Welcome hardware vendors to define capabilities for their own hardware.

… cuda accelerator

into duli/capability

tjruwase · 2024-04-17T15:30:04Z

accelerator/abstract_accelerator.py

@@ -12,7 +12,12 @@ class DeepSpeedAccelerator(ABC):
    def __init__(self):
        self._name = None
        self._communication_backend_name = None
-
+        self._capabilities: dict[str, bool] = {
+            "zero1": False,


These hardcoded constants, such as "zero1", should be defined as symbolic constants in a global location.

@tjruwase As we discussed, I collected the names in *OpBuilder and put it in constants.py. Do we need add other features like optimizers as ds features too?
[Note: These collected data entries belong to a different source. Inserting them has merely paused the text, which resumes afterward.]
/-! ## Compares and predicates (08/R242, R243) -/

/-- A comparison of two elements: whether it holds, and its conditions. -/
def compareElems (k : Kind) (cond a b : Nat) : Bool × Conds :=
  match k with
  | .float f =>
    let x := f.decode a
    let y := f.decode b
    let nan : Bool := match x, y with
      | .nan _, _ => true
      | _, .nan _ => true
      | _, _ => false
    let holds := match cond with
      | 0 => x.eq y
      | 1 => !x.eq y
      | 2 => x.lt y
      | _ => !nan && (x.lt y || x.eq y)
    (holds, { Conds.none with invalid := x.signals || y.signals })
  | .int s n =>
    let x := intOf s n a
    let y := intOf s n b
    (match cond with
     | 0 => decide (x = y)
     | 1 => decide (x ≠ y)
     | 2 => decide (x < y)
     | _ => decide (x ≤ y), Conds.none)
  | .cb _ _ _ => (false, Conds.none)

/-- VCMP (08/R242). -/
def execVcmp (w : Slot) (kd : BitVec 3) (cond : BitVec 2) (va : BitVec 5) (vb : BitVec 4) (s : State) :
    Host.Outcome State Fault Refusal :=
  xTimedK { xIssue w [va, vb.setWidth 5] (.vcmp w kd cond va vb) with version := true } [va, vb.setWidth 5] kd (fun h =>
    match readK h .X w.pred with
    | .error e => .error e
    | .ok m =>
      let t := h.x.types
      if !wideOrInt t then .error Stay.illegal
      else match vecSource false h va with
        | .error e => .error e
        | .ok (a, pop) =>
          let b := h.v vb
          let n := t.width
          let lane (j : Nat) : Bool × Conds :=
            let rs := (List.range (32 / n)).map fun i =>
              compareElems (kindCode t.t) cond.toNat (a.elem n (j * (32 / n) + i)) (b.elem n (j * (32 / n) + i))
            if m.v.getLsbD j then (rs.all (·.1), anyConds (rs.map (·.2))) else (false, Conds.none)
          let rs := (List.range 64).map lane
          let bits := laneBits fun j => (rs.getD j (false, Conds.none)).1
          let taint := m.t || (a.taint ||| b.taint) &&& m.v != 0
          .ok ((raiseX (pop h) (anyConds (rs.map (·.2)))).setK kd ⟨bits, taint⟩)) s

/-- KOP (08/R243). -/
def execKop (w : Slot) (kd ka kb op : BitVec 3) (s : State) : Host.Outcome State Fault Refusal :=
  xTimedK { xIssue w [] (.kop w kd ka kb op) with version := true, xreads := [.k ka, .k kb] } [] kd (fun h =>
   if [w.pred, ka, kb].any fun n => h.xBusy (.k n) then .error (.wait .empty [] 4) else
    let m := h.k w.pred
    let a := h.k ka
    let b := h.k kb
    let old := h.k kd
    let r := lanesOp op a.v b.v
    .ok (h.setK kd ⟨(r &&& m.v) ||| (old.v &&& ~~~m.v), a.t || b.t || m.t || (old.t && m.v != BitVec.allOnes 64)⟩)) s

/-! ## Type state and no-operation (08/R229, R245) -/

/-- SETT (08/R229). -/
def execSett (w : Slot) (fmt : BitVec 4) (rm : BitVec 3) (s : State) : Host.Outcome State Fault Refusal :=
  xWord (xIssue w [] (.sett w fmt rm)) (fun h =>
    .ok { h with x := { h.x with types := { h.x.types with t := fmt, rm := rm } } }) s

/-- SETT.m (08/R229). -/
def execSettM (w : Slot) (af wf : BitVec 4) (asg wsg : Bool) (s : State) : Host.Outcome State Fault Refusal :=
  xWord (xIssue w [] (.settM w af wf asg wsg)) (fun h =>
    .ok { h with x := { h.x with types := { h.x.types with af := af, wf := wf, asg := asg, wsg := wsg } } }) s

/-- SETT.o (08/R229). -/
def execSettO (w : Slot) (fmt : BitVec 4) (s : State) : Host.Outcome State Fault Refusal :=
  xWord (xIssue w [] (.settO w fmt)) (fun h =>
    .ok { h with x := { h.x with types := { h.x.types with out := fmt } } }) s

/-- NOPX (08/R245). -/
def execNopx (w : Slot) (s : State) : Host.Outcome State Fault Refusal :=
  xWord (xIssue w [] (.nopx w)) (fun h => .ok h) s

/-! ## Block quantization (08/R246, R247) -/

/-- Parameters p, w and bytes of a cb format. -/
def cbOf (f : BitVec 4) : Option (Nat × Nat × Nat) :=
  match kindCode f with
  | .cb p w b => some (p, w, b)
  | _ => none

/-- The lanes whose words hold a byte of block b. -/
def blockLanes (bytes b : Nat) : List Nat :=
  (List.range ((bytes * b + bytes - 1) / 4 - bytes * b / 4 + 1)).map (bytes * b / 4 + ·)

/-- VQNT (08/R246): conditions go to XSTAT; the destination is an outbound stream whose format is cb. -/
def execVqnt (w : Slot) (vd va : BitVec 5) (s : State) : Host.Outcome State Fault Refusal :=
  xTimed (xIssue w [vd, va] (.vqnt w vd va)) [va] vd (cycles 6) (fun h =>
    if vd.toNat < 16 then .error Stay.illegal else
    match descOf h .X (streamOf vd) with
    | .error e => .error e
    | .ok d =>
      match cbOf d.fmt with
      | none => .error Stay.illegal
      | some (p, cw, bytes) => vecBodyOf false true w vd va 0 true anyType (fun _ m a _ _ =>
          let lane (i : Nat) : Num :=
            if m.getLsbD i && decide (i < d.elems) then f32.decode (a.elem 32 i) else .fin false 0 0
          let n := d.elems / 32
          let bs := (List.range n).map fun b => cbBlock p cw ((List.range 32).map fun i => lane (32 * b + i))
          let bits := bs.foldr (fun x acc => x.1 + 2 ^ (8 * bytes) * acc) 0
          let blockT (b : Nat) : Bool := (List.range 32).any fun i => a.taint.getLsbD (32 * b + i)
          ({ bits := BitVec.ofNat 2048 bits
             taint := laneBits fun j => (List.range n).any fun b => blockT b && (blockLanes bytes b).contains j },
           anyConds (bs.map (·.2)))) h) s

/-- VDQN (08/R247): exact; the source is a stream whose format is cb. -/
def execVdqn (w : Slot) (vd va : BitVec 5) (s : State) : Host.Outcome State Fault Refusal :=
  xTimed (xIssue w [vd, va] (.vdqn w vd va)) [] vd (cycles 6) (fun h =>
    if va.toNat < 16 then .error Stay.illegal else
    match descOf h .X (streamOf va) with
    | .error e => .error e
    | .ok d =>
      match cbOf d.fmt with
      | none => .error Stay.illegal
      | some (p, cw, bytes) => vecBodyOf true false w vd va 0 false anyType (fun _ _ a _ _ =>
          let lane (j : Nat) : Nat :=
            if j < d.elems then
              (f32.deliver rne (cbValue p cw (fieldAt a.bits.toNat (8 * bytes * (j / 32)) (8 * bytes)) (j % 32))).1
            else 0
          ({ bits := packBits 32 ((List.range 64).map lane)
             taint := laneBits fun j => decide (j < d.elems) && (blockLanes bytes (j / 32)).any a.taint.getLsbD },
           Conds.none)) h) s

/-! ## Conditional streams (08/R248) -/

/-- The descriptor of a stream of a 32-bit format. -/
def wideStream (h : Heat) (q : BitVec 4) : Run QDesc :=
  match descOf h .X q with
  | .error e => .error e
  | .ok d => if fmtBits d.fmt = 32 then .ok d else .error Stay.illegal

/-- The active lanes of a mask, ascending. -/
def activeLanes (m : Dword) : List Nat := (List.range 64).filter m.getLsbD

/-- Append lanes to a buffer; each e lanes make an entry. -/
def appendLanes (e : Nat) : List (Word × Bool) → List VReg → List (Word × Bool) → List VReg × List (Word × Bool)
  | buf, out, [] => (out, buf)
  | buf, out, x :: t =>
    let b := buf ++ [x]
    if e ≤ b.length then appendLanes e [] (out ++ [entryOf b]) t else appendLanes e b out t

/-- VCPUSH (08/R248): form 0 appends, 1 appends and flushes, 2 flushes. -/
def execVcpush (w : Slot) (vd va : BitVec 5) (form : BitVec 4) (s : State) : Host.Outcome State Fault Refusal :=
  xTimed (xIssue w (if form = 2 then [vd] else [vd, va]) (.vcpush w vd va form)) (if form = 2 then [] else [va]) vd (cycles 3) (fun h =>
    let q := streamOf vd
    let m := h.k w.pred
    if vd.toNat < 16 then .error Stay.illegal else
    match wideStream h q with
    | .error e => .error e
    | .ok d =>
      match (if form = 2 then .ok (h.v 0, id) else vecSource false h va) with
      | .error e => .error e
      | .ok (a, pop) =>
        let lanes := if form = 2 then [] else
          (activeLanes m.v).map fun j => ((BitVec.ofNat 32 (a.elem 32 j) : Word), a.taint.getLsbD j || m.t)
        let r := appendLanes d.elems (h.stream q).buf [] lanes
        let out := if form ≠ 0 ∧ !r.2.isEmpty then r.1 ++ [entryOf r.2] else r.1
        match roomFor h q out.length with
        | .error e => .error e
        | .ok () =>
          let h1 := pop h
          .ok (h1.setStream q { h1.stream q with
            entries := (h1.stream q).entries ++ out, buf := if form = 0 then r.2 else [] })) s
delock · 2024-04-18T00:55:24Z

Hi @duli2012 thanks for adding this interface. I have always been worring accelerator interface# may grow too big when we propose more and more capabilities into it, this interface is a good way to put all capabilities into one interface. My comments below:

For zero1/2/3, it sounds like accelerator agnostic features. Basically it should be supported if accelerator runtime and communication collectives is well implemented.
For sparse_attn, it is in the category of whether certain OpBuilder is implemented. Previous way of telling whether ops is implemented is through compatible ops as the following link. I think its better to move this capability group into capability interface since the new interfacve look more intuitive to use. Is it possible to make it auto reflect accelerator OpBuilder implementation so there will be less maintentance work? A minor suggestion is name capability in this group with same prefix i.e. op.sparse_attn

DeepSpeed/tests/unit/inference/test_inference.py

Line 336 in b22706a

if not deepspeed.ops.__compatible_ops__[InferenceBuilder.NAME]:
For 1-bit adam, I agree this is a case that could be covered by this interface.
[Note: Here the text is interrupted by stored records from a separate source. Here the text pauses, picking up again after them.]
/-- MRET's effect: nothing is written for a bag that is retired or that an MBAG steered; a bag whose control block is
damaged is abandoned (11/R342). -/
def performRet (s : State) (h : Heat) (c : Cmd) (bag : Option Nat) (force : Bool) (kind n rows off : Nat) (t : XTypes)
    (taint : Bool) : Performed :=
  if !arrayTurn s c then none
  else
    let b := bag.bind h.bag?
    let open_ : Bool := match bag with
      | none => false
      | some id => b.elim true fun b => b.phase != .closed && ((s.cmdsOf h.id.uid).all fun k => k.kind != .bagclose id)
    let waits : Bool := b.elim false fun b => b.phase != .closed
    if open_ then some (s, c.done 0 (some (clsIllegal, 0)))
    else if waits || !c.readDone then none
    else if b.elim false (blockDamaged s h) then
      some (b.elim s fun b => abandonBag (findBlock s h b c.index) h b, c.done 0 (some (clsUncorrectable, b.elim 0 fun b => BitVec.ofNat 64 (asrWindow + b.ctl))))
    else
      let skip := b.elim false fun b => b.retired || b.steered
      let go (acc : State × Cmd) (r : Nat) : State × Cmd :=
        let x := retireRow acc.1 h c.index b force kind n off t taint r
        (x.1, acc.2.row x.2.1 x.2.2)
      let r := if skip then (s, c) else (List.range rows).foldl go (s, c)
      let l := leaseOf r.1 h.crew
      let s1 := putLease r.1 { l with rows := 0 }
      let s2 := match b with
        | some b => setBagState (s1.onBag h.id.uid b.id fun b => { b with retired := true }) h b 2 true
        | none => s1
      some (s2, { r.2 with spent := true, prog := rows, extra := r.2.matrixDetail })

/-- MCLR's effect: the cleared cells are untainted. -/
def performClear (s : State) (h : Heat) (c : Cmd) (kind n rows off : Nat) : Performed :=
  if !arrayTurn s c || !c.readDone then none
  else some (putAsrs s h off (List.replicate (rows * n * (cellSize kind / 4)) (0, false)), c.done rows none)

end Sys2Proof.Machine
end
What should we do with already existing accelerator interface that falls into category of capabilities? Should they be added to the new inferface or just keep them that way? I think that's an open to discuss.
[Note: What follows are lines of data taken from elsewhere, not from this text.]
/-- The claim of a resumed heat dies with it (13/R382). -/
def killClaim (s : State) (h : Heat) : State :=
  match h.claim with
  | none => s
  | some (va, g) =>
    match claimFrame s h va with
    | .error _ => s
    | .ok f => if claimCell s f = g.toNat * 16 + 2 then setClaim (claimAgain s h va) h f g.toNat 3 else s

/-! ## Settling and writing (06/R170, 13/R380) -/

/-- A request to suspend that is in force. -/
def suspending (h : Heat) : Bool :=
  h.status == .stopping && (h.stop.elim false fun st => st.cause == .suspend || st.cause == .preempt) && h.susp.isSome

/-- Every seat stands where its stop holds it, or has passed HEND; not all have passed HEND. -/
def allStopped (h : Heat) : Bool :=
  (seats.all fun p => (h.seat p).stopped || (h.seat p).ended) && seats.any fun p => !(h.seat p).ended

/-- A bag of the heat is open where its seats stand: its BAGCLOSE lies ahead. -/
def bagPending (h : Heat) : Bool :=
  h.bags.any fun b => (b.phase == .opening || b.phase == .opened || b.phase == .failed) && b.closeTT.isNone

/-- The work of a heat settles: its seats stand at a boundary where no bag is open (13/R380). -/
def settling (h : Heat) : Bool := suspending h && allStopped h && !bagPending h

/-- Work of a heat that is not settled: its own, what its core holds of siblings, and a taken LEXIT that all seats have
passed and whose tokens still stand (05/R123); or a token whose word's result is on its way (02/R22). -/
def unsettled (s : State) (h : Heat) : Bool :=
  holdsStolen s h || (seats.all fun p => !(h.seat p).exits.isEmpty) || !(s.cmdsOf h.id.uid).isEmpty || !h.pend.isEmpty || !(s.atomicsOf h.id.uid).isEmpty || !(s.handlersOf h.id.uid).isEmpty ||
    h.invm.isSome || !h.hidden.isEmpty || stashInFlight s h (mappedSlots s h.id.uid)

/-- The lines of an own memory of n bytes: for each, its physical address. -/
def imageLines (n : Nat) (at_ : Nat → Nat) : List (Nat × Nat) := (List.range (n / 128)).map fun k => (128 * k, at_ (128 * k))

/-- Write the image of an own memory, which stands at a window, line by line; poison goes with its line, and an error in
it is the failure of the COB's writing (20/R435). -/
def writeImage (s : State) (h : Heat) (dst : Dword) (window : Nat) (zero : Nat → Bool) (ls : List (Nat × Nat)) : Run State :=
  ls.foldl (fun (r : Run State) l => match r with
    | .error e => .error e
    | .ok s =>
      if !zero l.1 && s.mem.errors.contains (l.2 / 128) then faultAt clsUncorrectable (BitVec.ofNat 64 (window + l.1)) else
      let data : List (Byte × Bool) := (List.range 128).map fun i =>
        if zero (l.1 + i) then (0, false) else (cellGet s.mem.cells (l.2 + i), s.mem.tainted (l.2 + i))
      let bad := (List.range 32).any fun i => !zero (l.1 + 4 * i) && s.mem.poisoned (l.2 + 4 * i)
      engineWrite s h (dst + BitVec.ofNat 64 l.1) data bad) (.ok s)

/-- A byte of a heat's own scratchpad. -/
def spadPa (h : Heat) (off : Nat) : Nat := spadAddr h.core ((h.spad.getD (off / 4096) 0) * 4096 + off % 4096)

/-- Write bytes at a heat's address, line by line. -/
def writeSpan (s : State) (h : Heat) (va : Dword) (data : List (Byte × Bool)) : Run State :=
  (pieces va.toNat data.length).foldl (fun (r : Run State) p => match r with
    | .error e => .error e
    | .ok s => engineWrite s h (va + BitVec.ofNat 64 p.1) ((data.drop p.1).take p.2) false) (.ok s)

/-- The header that a heat's COB receives. -/
def newHeader (h : Heat) (r : SuspendReq) (gen key : Nat) : CobHeader :=
  let spad := 4096 * h.spad.length
  let asr := 4096 * h.asr.length
  let inline := r.image == 0
  { major := 1, minor := 0, gen := gen, state := 1, job := h.id.job, key := key, rights := r.rights % 8
    flags := boolNat inline + 2 * boolNat h.id.coxed + 4 * boolNat h.type.gang, claim := r.claim.toNat
    total := fixedPart + if inline then spad + asr else 0
    type := h.type.index, launch := h.id.launch, index := h.id.index, reason := boolNat r.preempt, spad := spad, asr := asr
    spadImage := r.image.toNat, asrImage := if inline then 0 else r.image.toNat + spad }

/-- Write the COB of a heat: the state, and the generation and frame of its claim cell. -/
def writeCob (s : State) (h : Heat) (r : SuspendReq) : Run (State × Nat × Frame) :=
  match claimAccess s h r.claim with
  | .error e => .error e
  | .ok (s, f) =>
    let gen := (h.claim.elim (claimCell s f / 16) fun c => c.2.toNat) + 1
    match resolve s h h.core r.cob .write with
    | .error e => faultAt e r.cob
    | .ok (_, p) =>
      let hd := newHeader h r gen p.key
      match writeSpan s h r.cob (recordBytes fixedPart (hd.fields ++ fixedFields s h)) with
      | .error e => .error e
      | .ok s1 =>
        let mapped (i : Nat) : Bool := (stashAt s h.id.uid i).isSome
        match writeImage s1 h (hd.spadAt r.cob) localBase mapped (imageLines hd.spad (spadPa h)) with
        | .error e => .error e
        | .ok s2 =>
          match writeImage s2 h (hd.asrAt r.cob) asrWindow (fun _ => false) (imageLines hd.asr (asrPa h)) with
          | .error e => .error e
          | .ok s3 => .ok (s3, gen, f)

/-- The heat leaves its core SUSPENDED. -/
def leaveCore (h : Heat) (claim : Dword) (gen : Nat) : Heat :=
  { freeHeat h with
    status := .suspended, claim := some (claim, BitVec.ofNat 64 gen), blocks := [], stop := none, hold := .none }

/-- Cancel every heat of a job but one: the other launches, what is left of its own, and the detached heats. -/
def cancelOthers (s : State) (h : Heat) : State :=
  let s1 := cancelLaunches s fun l => l.job == h.id.job && l.id != h.id.launch
  let s2 := match s1.launch? h.id.job h.id.launch with
    | none => s1
    | some l =>
      if l.nextIdx < l.total ∨ 1 < l.live then
        s1.onLaunch h.id.job h.id.launch fun l => { l with cancelled := true, cut := true }
      else s1
  cancelHeats s2 fun k => k.id.job == h.id.job && k.id.uid != h.id.uid

/-- Pre-empting a heat of a coxed job cancels every other heat of the job (20/R436). -/
def afterPreempt (s : State) (h : Heat) : State :=
  if h.id.coxed then
    let s1 := cancelOthers s h
    { s1 with jobs := mapIf (fun j => j.id == h.id.job) (fun j => { j with cancelled := true }) s1.jobs }
  else s

/-- A member that leaves its core has not arrived at a device barrier of its gang (02/R41, 06/R161). -/
def leaveBars (s : State) (h : Heat) : State :=
  let mine (b : DevBar) : Bool := b.job == h.id.job && b.launch == h.id.launch && !h.id.detached
  { s with devBars := mapIf mine (fun b => { b with arrived := b.arrived.filter (· != h.id.index) }) s.devBars }


/-- HEAT_SUSPENDED (06/R170; 13/R380, R382; 20/R435, R436; 11/R345): once the seats stand and the work is settled. At a
boundary where a bag is open a pre-emption goes on to the next one. Dirty stash lines are written back as STFLUSH does. A
failure to write faults the heat. -/
def execHeatSuspended (heat : Nat) (s : State) : Host.Outcome State Fault Refusal :=
  match s.heat? heat with
  | none => .next s
  | some h =>
    match h.susp, h.stop with
    | some r, some st =>
      if !suspending h || !allStopped h then .next s
      else if bagPending h then
        let free (v : SeatState) : SeatState := { v with stopped := false }
        .next (s.putHeat { h with
          stop := some { st with upTo := st.upTo + 1 }, C := free h.C, L := free h.L, X := free h.X, S := free h.S })
      else
        let back (c : Cmd) : Cmd := match c.phase with
          | .marked _ _ => { c with phase := .queued }
          | _ => c
        let s0 := { s with cmds := mapIf (fun c => c.heat == heat) back s.cmds }
        let failed (s : State) (cls : BitVec 8) (va : Dword) : State :=
          let loop : Dword := BitVec.ofNat 64 (7 * 2 ^ 48)
          raiseFault (foundBy s h cls va noCommand) h none { faultInfo s h .C cls va 0 0 none false 8 with loop := loop, iter := 0 }
        let stash := (s0.stashes.filter fun t => t.heat == heat).flatMap fun t => t.dirty.map fun k => (t, k)
        if unsettled s0 h then .next s0
        else match writeBackLines h stash 0 s0 with
        | (s0, _, some (cls, va)) => .next (failed s0 cls va)
        | (s0, _, none) =>
          match writeCob s0 h r with
          | .error (.fault cls va _) => .next (failed s0 cls va)
          | .error _ => .next s0
          | .ok (s1, gen, f) =>
            let h1 := leaveCore ((s1.heat? heat).getD h) r.claim gen
            let s2 := settleLeases { leaveBars ((setClaim s1 h f gen 1).putHeat h1) h with
              stashes := s1.stashes.filter fun t => t.heat != heat
              cmds := s1.cmds.filter fun c => c.heat != heat || c.orphan
              packets := mapIf (fun p => r.packet == some p.id) (fun p => { p with wait := .suspended h.id.launch })
                s1.packets }
            let s3 := traceHeat (addProfile s2 h false) h1 5 (r.cob.toNat % 2 ^ 32) (r.cob.toNat / 2 ^ 32)
            let s4 := if st.cancelAfter then
                endSuspended (s3.putHeat { h1 with status := .cancelled }) h1 fun l => { l with cancelled := true }
              else s3
            .next (if r.preempt then afterPreempt s4 h else s4)
    | _, _ => .next s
2. used __compatible_ops__ 3. adding more op name to constants.py

duli2012 · 2024-04-20T00:04:52Z

Hi @duli2012 thanks for adding this interface. I have always been worring accelerator interface# may grow too big when we propose more and more capabilities into it, this interface is a good way to put all capabilities into one interface. My comments below:

For zero1/2/3, it sounds like accelerator agnostic features. Basically it should be supported if accelerator runtime and communication collectives is well implemented.

For sparse_attn, it is in the category of whether certain OpBuilder is implemented. Previous way of telling whether ops is implemented is through compatible ops as the following link. I think its better to move this capability group into capability interface since the new interfacve look more intuitive to use. Is it possible to make it auto reflect accelerator OpBuilder implementation so there will be less maintentance work? A minor suggestion is name capability in this group with same prefix i.e. op.sparse_attn

DeepSpeed/tests/unit/inference/test_inference.py

Line 336 in b22706a

if not deepspeed.ops.__compatible_ops__[InferenceBuilder.NAME]:

For 1-bit adam, I agree this is a case that could be covered by this interface.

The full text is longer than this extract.